Eighteen-year old Immaculate Efossi escaped from Mamfe, an English-speaking southwestern town, in February after armed men torched a girls’ school dormitory. She says she spent two months living in the courtyard of the Roman Catholic church cathedral in French-speaking Douala.
Efossi says a man who promised her a domestic worker job instead abused her.
"I did every work, cleaning the house, cleaning the children and dresses and then cooking, yet I had only one meal each day," said Efossi. "He kept on promising to pay my salary which he never paid for seven months. Honestly I could not leave his house despite the abuse because I had nowhere to go."
Efossi said she was directed by a friend who left Mamfe and was abused sexually for a year to Women's Rights, a female activist group. Women's Rights says the man who abused Efossi and 11 other displaced girls and women is now facing charges in Douala.
Cameroon’s government says children in the troubled western regions face violence, kidnapping, rape, being forced out of schools and into early marriage, and recruitment by armed groups.
When they escape to French-speaking towns for safety, many become homeless, lack an education and are forced into prostitution and hard labor in plantations.

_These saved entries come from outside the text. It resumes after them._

/-- The data of an accepted write feeds its entries; a write without data at its deadline ends with RETRY; the first
reservation of a port is granted when its lines fit, and waits otherwise. A snoop, a grant acknowledgement or an
announced write-back absent at its deadline is resolved, and before it nothing changes; a quarantined context is
free when its time is over. It says when each of these completes, and with which next state: EVICTION_QUEUE_FREE,
SNOOP_SECTOR_ADMIT, SNOOP_TIMEOUT, GACK_TIMEOUT, WRBACK_WAIT_TIMEOUT, CONTEXT_QUARANTINE_END, WRITE_DATA_COMPLETE,
DATA_TIMEOUT, ALLOT_RESERVE, SNOOP_RESERVE_PLACE.  Rules: R59, R131, R158, R166, R170, R176, R177, R178. -/
def Obligations.DataSnoopsAndTimeouts : Prop :=
  ∀ s : State, live s = true →
    (∀ (c : Ctx) (data : List Line), s.tx.ctxs = [c] → c.kind = .request → c.phase = .working → isWriteOp c.op = true →
      c.dataOk = false → c.lines.length = data.length →
      exec (.writeDataComplete c.ing c.src c.tag data) s =
        .next (settle (feedData (retLine s c.ing 3 data.length) c.idx data))) ∧
    (∀ (c : Ctx) (i : Nat), ctxGet s i = some c → c.kind = .request → isWriteOp c.op = true → c.phase = .working → c.dataOk = false →
      (expired s c.acceptedAt (s.cfg.dataTimeout.toNat * 1000) = true →
        exec (.dataTimeout i) s = .next (settle (c0Tx (endCtx s c stRetry) c.ing c.src))) ∧
      (expired s c.acceptedAt (s.cfg.dataTimeout.toNat * 1000) = false → exec (.dataTimeout i) s = .next s)) ∧
    (∀ (a : AllotReq) (l : List AllotReq), s.wp.allotQ = a :: l → s.wp.allotNext = none →
      (a.lines ≤ s.wp.allotFree → exec (.allotReserve 4) s = .next (settle (modCtx { s with wp := { s.wp with
        allotQ := l, allotFree := s.wp.allotFree - a.lines } } a.ctx (fun c => { c with reserved := true })))) ∧
      (s.wp.allotFree < a.lines → exec (.allotReserve 4) s = .next s)) ∧
    (∀ p, p < 4 → (port s p).allotQ = [] → exec (.allotReserve p) s = .next s) ∧
    (∀ r, exec (.snoopSectorAdmit r) s = .next (settle (admitSector s r))) ∧
    (∀ (r : Nat) (w : ResWait), s.tx.resWait = [w] → w.region = r → reserveFree s (physBlock s w.lblock) = true →
      budgetRank s r 5 = true → ∃ u e, exec (.snoopReservePlace r) s = .next (settle u) ∧ u.tx.resWait = [] ∧
        (blk u (physBlock s w.lblock)).wq = (blk s (physBlock s w.lblock)).wq ++ [e] ∧ e.key = w.key ∧ e.data = w.data) ∧
    (∀ r, (∀ it ∈ chainHeads s, it.region ≠ r) → exec (.evictionQueueFree r) s = .next s) ∧
    (∀ (r : Nat) (it : ChainItem) (c : Ctx), chainHeads s = [it] → it.region = r → snoopsOver s it = true → ctxGet s it.ctx = some c →
      c.kind = .backInv → exec (.evictionQueueFree r) s = .next (settle (evictionDone s it))) ∧
    (∀ (n : Snoop) (t : Nat), s.tx.snoops = [n] → n.answered = false → n.sent = some t →
      (expired s t (s.cfg.snoopTimeout.toNat * 1000) = true →
        exec (.snoopTimeout n.ctx n.node) s = .next (settle (resolveSnoop s n))) ∧
      (expired s t (s.cfg.snoopTimeout.toNat * 1000) = false → exec (.snoopTimeout n.ctx n.node) s = .next s)) ∧
    (∀ (i t : Nat) (it : ChainItem) (c : Ctx), gackItem s i = some it → ctxGet s i = some c → it.phase = .gack (some t) →
      (expired s t (s.cfg.snoopTimeout.toNat * 1000) = true →
        exec (.gackTimeout i) s = .next (settle (c0Tx (cleanCtxs (dropItem s it)) c.ing c.src))) ∧
      (expired s t (s.cfg.snoopTimeout.toNat * 1000) = false → exec (.gackTimeout i) s = .next s)) ∧
    (∀ n : Snoop, s.tx.snoops = [n] → n.answered = true → n.wbp ≠ 0 →
      (expired s n.wbpSince (s.cfg.snoopTimeout.toNat * 1000) = false → exec (.wrbackWaitTimeout n.ctx n.node) s = .next s) ∧
      (expired s n.wbpSince (s.cfg.snoopTimeout.toNat * 1000) = true →
        exec (.wrbackWaitTimeout n.ctx n.node) s = .next (settle (resolveLines { s with tx := { s.tx with
          snoops := [{ n with wbp := 0 }],
          lateWb := s.tx.lateWb ++ (bitsSet n.wbp).map (fun k => (n.node.toNat, n.region, n.sector, k)) } } n (bitsSet n.wbp))))) ∧
    (∀ (i t : Nat) (c : Ctx), ctxGet s i = some c → c.quarantine = some t →
      (t ≤ s.now → exec (.contextQuarantineEnd i) s = .next (cleanCtxs (modCtx s i (fun c => { c with quarantine := none })))) ∧
      (s.now < t → exec (.contextQuarantineEnd i) s = .next s))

Some are raped, arbitrarily arrested, detained and tortured.
Rights groups say it is difficult to know the number of women and girls whose rights are violated because most victims stay quiet for fear of reprisal.
Marie Theres Abena Ondoua is Cameroon's minister of women's empowerment and the family. She says victims should denounce perpetrators of human rights abuses. She says the state will make the accused appear before the courts.
"Our society should banish he numerous manifestations of incivility, such as violence against women," said Ondoua. "The government has made this a major concern through the promotion of the human rights of all citizens. It is extremely important for us to have peace and the promotion of the rule of law."
The U.N. says the separatist crisis in Cameroon's English-speaking regions that degenerated into an armed conflict in 2017 has claimed 3,500 lives and displaced 750,000 people.
Human Rights Day is celebrated every December 10, the day on which, in 1948, the U.N. General Assembly adopted the Universal Declaration of Human Rights.